(Extracted records)
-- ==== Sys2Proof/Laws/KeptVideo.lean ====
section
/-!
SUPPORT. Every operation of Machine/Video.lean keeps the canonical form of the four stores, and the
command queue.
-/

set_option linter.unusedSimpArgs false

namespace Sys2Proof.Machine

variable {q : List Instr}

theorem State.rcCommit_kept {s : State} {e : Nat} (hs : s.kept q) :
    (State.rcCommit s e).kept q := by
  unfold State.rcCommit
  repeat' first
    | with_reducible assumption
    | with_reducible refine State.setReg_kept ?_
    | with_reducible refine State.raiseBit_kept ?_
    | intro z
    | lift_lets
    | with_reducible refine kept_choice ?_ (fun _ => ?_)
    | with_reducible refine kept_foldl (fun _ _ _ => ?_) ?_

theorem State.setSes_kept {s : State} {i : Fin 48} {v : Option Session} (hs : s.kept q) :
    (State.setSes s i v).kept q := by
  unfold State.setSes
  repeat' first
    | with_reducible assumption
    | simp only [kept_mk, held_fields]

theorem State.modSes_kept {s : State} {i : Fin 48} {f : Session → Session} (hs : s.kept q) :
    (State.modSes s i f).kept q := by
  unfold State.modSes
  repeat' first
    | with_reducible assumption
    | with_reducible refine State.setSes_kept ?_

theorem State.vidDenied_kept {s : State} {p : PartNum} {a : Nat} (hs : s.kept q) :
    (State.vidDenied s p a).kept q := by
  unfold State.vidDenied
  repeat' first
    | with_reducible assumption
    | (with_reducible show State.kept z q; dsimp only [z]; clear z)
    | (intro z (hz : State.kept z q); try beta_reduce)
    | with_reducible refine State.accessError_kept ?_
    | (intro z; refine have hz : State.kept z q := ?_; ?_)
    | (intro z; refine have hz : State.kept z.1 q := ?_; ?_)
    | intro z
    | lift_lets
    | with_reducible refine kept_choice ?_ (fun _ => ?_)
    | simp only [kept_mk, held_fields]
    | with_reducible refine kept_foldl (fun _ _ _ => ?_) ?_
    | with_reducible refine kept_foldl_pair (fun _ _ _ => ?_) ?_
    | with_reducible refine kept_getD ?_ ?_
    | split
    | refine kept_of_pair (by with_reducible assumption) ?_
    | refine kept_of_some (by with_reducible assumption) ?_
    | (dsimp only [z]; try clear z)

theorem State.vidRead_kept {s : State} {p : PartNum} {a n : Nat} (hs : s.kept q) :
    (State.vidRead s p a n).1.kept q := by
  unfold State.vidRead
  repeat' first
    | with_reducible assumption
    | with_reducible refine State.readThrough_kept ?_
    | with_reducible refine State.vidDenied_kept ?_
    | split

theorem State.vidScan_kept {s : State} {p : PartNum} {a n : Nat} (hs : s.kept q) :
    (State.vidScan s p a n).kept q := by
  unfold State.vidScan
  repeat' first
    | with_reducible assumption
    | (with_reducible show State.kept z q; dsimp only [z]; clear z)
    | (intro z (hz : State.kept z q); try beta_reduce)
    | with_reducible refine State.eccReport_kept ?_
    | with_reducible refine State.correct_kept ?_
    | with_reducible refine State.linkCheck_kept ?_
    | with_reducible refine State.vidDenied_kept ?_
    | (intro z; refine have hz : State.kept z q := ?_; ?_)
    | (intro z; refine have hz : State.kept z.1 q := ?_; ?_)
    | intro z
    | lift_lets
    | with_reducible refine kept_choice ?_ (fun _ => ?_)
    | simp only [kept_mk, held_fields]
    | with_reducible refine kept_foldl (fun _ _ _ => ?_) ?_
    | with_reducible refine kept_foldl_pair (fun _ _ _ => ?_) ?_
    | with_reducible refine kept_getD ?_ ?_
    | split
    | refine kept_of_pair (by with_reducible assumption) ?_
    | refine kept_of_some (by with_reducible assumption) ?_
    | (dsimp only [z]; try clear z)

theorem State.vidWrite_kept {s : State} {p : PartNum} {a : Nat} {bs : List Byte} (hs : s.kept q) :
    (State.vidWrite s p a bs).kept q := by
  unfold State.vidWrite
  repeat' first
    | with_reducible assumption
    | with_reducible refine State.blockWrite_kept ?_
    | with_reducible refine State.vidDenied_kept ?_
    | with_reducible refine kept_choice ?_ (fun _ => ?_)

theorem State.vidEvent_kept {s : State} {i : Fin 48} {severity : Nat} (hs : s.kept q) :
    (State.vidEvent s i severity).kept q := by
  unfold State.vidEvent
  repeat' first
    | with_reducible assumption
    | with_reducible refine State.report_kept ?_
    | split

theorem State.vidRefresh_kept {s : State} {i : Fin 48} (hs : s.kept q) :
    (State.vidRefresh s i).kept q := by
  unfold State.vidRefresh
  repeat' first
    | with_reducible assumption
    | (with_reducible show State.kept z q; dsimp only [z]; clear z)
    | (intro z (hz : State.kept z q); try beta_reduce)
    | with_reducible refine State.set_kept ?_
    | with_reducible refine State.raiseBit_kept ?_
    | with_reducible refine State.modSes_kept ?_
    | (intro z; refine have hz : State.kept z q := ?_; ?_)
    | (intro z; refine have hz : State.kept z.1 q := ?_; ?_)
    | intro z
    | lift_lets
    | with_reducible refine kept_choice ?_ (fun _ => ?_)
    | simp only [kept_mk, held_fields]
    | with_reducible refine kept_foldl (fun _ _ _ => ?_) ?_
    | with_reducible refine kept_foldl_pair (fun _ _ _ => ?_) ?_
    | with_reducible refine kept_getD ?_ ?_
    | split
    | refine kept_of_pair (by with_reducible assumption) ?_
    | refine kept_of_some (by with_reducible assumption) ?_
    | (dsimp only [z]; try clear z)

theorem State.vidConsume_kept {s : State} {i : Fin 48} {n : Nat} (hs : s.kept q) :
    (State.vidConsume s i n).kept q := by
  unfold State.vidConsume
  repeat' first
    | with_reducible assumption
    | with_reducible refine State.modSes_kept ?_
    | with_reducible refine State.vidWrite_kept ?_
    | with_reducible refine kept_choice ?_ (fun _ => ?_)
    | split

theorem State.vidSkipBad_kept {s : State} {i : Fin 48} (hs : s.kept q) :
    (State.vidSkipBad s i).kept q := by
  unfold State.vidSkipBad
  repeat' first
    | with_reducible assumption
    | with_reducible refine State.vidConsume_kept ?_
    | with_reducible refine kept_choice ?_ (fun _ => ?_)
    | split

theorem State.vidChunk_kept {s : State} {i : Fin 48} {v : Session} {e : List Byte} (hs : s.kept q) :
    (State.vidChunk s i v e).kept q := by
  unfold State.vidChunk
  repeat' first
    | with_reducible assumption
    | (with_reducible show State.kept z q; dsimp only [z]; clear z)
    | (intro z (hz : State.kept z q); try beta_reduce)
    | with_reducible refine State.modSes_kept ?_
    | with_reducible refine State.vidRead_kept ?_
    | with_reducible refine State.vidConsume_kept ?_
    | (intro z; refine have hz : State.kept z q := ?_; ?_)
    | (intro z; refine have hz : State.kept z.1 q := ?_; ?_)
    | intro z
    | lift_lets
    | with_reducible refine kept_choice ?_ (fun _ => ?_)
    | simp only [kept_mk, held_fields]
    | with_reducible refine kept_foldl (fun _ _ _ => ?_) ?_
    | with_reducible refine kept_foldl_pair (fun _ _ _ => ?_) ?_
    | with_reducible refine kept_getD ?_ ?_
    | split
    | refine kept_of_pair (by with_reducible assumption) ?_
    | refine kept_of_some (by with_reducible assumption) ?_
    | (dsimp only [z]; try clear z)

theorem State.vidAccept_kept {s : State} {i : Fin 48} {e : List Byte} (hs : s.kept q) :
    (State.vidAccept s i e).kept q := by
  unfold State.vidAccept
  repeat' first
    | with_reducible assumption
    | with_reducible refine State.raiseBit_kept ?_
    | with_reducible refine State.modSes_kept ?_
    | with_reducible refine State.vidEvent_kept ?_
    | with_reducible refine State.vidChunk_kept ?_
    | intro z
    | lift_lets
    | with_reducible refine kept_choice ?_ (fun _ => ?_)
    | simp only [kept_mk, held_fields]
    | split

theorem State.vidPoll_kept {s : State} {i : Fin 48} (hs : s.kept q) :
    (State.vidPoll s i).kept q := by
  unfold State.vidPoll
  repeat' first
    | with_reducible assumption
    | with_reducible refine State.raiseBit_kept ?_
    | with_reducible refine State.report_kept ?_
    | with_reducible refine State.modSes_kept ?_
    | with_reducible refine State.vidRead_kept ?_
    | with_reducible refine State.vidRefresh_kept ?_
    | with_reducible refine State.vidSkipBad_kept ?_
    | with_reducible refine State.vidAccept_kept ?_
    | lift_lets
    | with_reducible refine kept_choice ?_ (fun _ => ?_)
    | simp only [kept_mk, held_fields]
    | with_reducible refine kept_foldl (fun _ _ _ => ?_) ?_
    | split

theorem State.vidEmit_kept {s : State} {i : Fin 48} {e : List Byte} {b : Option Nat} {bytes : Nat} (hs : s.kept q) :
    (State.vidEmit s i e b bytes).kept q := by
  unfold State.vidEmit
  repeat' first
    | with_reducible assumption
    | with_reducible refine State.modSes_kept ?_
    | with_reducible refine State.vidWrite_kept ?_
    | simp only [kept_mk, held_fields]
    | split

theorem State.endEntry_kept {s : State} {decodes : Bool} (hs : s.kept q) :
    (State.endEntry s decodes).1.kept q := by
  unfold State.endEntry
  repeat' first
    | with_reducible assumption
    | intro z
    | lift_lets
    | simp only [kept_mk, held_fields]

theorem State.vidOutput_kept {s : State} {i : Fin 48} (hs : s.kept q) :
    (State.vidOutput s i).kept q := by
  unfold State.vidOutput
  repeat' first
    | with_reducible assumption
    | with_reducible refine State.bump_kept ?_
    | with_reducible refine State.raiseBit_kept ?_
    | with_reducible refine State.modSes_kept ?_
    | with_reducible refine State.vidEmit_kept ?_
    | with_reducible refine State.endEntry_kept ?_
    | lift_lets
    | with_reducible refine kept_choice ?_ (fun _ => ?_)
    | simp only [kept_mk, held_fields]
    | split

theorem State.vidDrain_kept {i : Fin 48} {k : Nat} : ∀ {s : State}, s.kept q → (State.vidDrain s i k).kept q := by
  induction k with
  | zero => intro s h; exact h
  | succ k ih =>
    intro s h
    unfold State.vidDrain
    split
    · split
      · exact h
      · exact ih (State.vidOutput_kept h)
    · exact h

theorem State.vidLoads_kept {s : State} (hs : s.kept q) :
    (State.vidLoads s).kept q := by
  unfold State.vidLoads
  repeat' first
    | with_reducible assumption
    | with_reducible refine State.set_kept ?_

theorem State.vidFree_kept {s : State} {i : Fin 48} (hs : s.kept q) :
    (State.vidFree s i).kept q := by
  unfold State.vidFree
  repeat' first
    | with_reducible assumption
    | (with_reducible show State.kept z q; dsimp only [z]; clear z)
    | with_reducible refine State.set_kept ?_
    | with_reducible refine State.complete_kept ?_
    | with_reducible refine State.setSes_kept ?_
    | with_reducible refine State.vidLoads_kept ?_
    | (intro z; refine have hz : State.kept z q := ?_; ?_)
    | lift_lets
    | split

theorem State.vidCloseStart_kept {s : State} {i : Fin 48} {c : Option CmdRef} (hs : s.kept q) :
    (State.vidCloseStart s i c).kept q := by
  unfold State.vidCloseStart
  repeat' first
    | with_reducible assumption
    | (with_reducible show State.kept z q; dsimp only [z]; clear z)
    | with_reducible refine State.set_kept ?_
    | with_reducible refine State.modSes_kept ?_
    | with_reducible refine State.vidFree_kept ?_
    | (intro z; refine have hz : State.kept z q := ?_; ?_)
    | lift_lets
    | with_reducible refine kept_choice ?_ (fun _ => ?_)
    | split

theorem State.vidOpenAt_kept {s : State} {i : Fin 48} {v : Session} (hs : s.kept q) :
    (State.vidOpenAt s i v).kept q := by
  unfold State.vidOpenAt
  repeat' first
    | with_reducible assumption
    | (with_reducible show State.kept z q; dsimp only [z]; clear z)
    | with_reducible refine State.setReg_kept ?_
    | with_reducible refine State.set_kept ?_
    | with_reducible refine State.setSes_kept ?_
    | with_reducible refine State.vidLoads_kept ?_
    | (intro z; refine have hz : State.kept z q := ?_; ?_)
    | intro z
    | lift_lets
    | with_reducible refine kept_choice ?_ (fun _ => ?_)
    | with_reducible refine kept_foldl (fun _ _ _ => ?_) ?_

Task statement
Write the opening line of the data above and every line after it, exactly, stopping once you have written the line with "unfold State.modSes".

Solution to the problem
-- ==== Sys2Proof/Laws/KeptVideo.lean ====
section
/-!
SUPPORT. Every operation of Machine/Video.lean keeps the canonical form of the four stores, and the
command queue.
-/

set_option linter.unusedSimpArgs false

namespace Sys2Proof.Machine

variable {q : List Instr}

theorem State.rcCommit_kept {s : State} {e : Nat} (hs : s.kept q) :
    (State.rcCommit s e).kept q := by
  unfold State.rcCommit
  repeat' first
    | with_reducible assumption
    | with_reducible refine State.setReg_kept ?_
    | with_reducible refine State.raiseBit_kept ?_
    | intro z
    | lift_lets
    | with_reducible refine kept_choice ?_ (fun _ => ?_)
    | with_reducible refine kept_foldl (fun _ _ _ => ?_) ?_

theorem State.setSes_kept {s : State} {i : Fin 48} {v : Option Session} (hs : s.kept q) :
    (State.setSes s i v).kept q := by
  unfold State.setSes
  repeat' first
    | with_reducible assumption
    | simp only [kept_mk, held_fields]

theorem State.modSes_kept {s : State} {i : Fin 48} {f : Session → Session} (hs : s.kept q) :
    (State.modSes s i f).kept q := by
  unfold State.modSes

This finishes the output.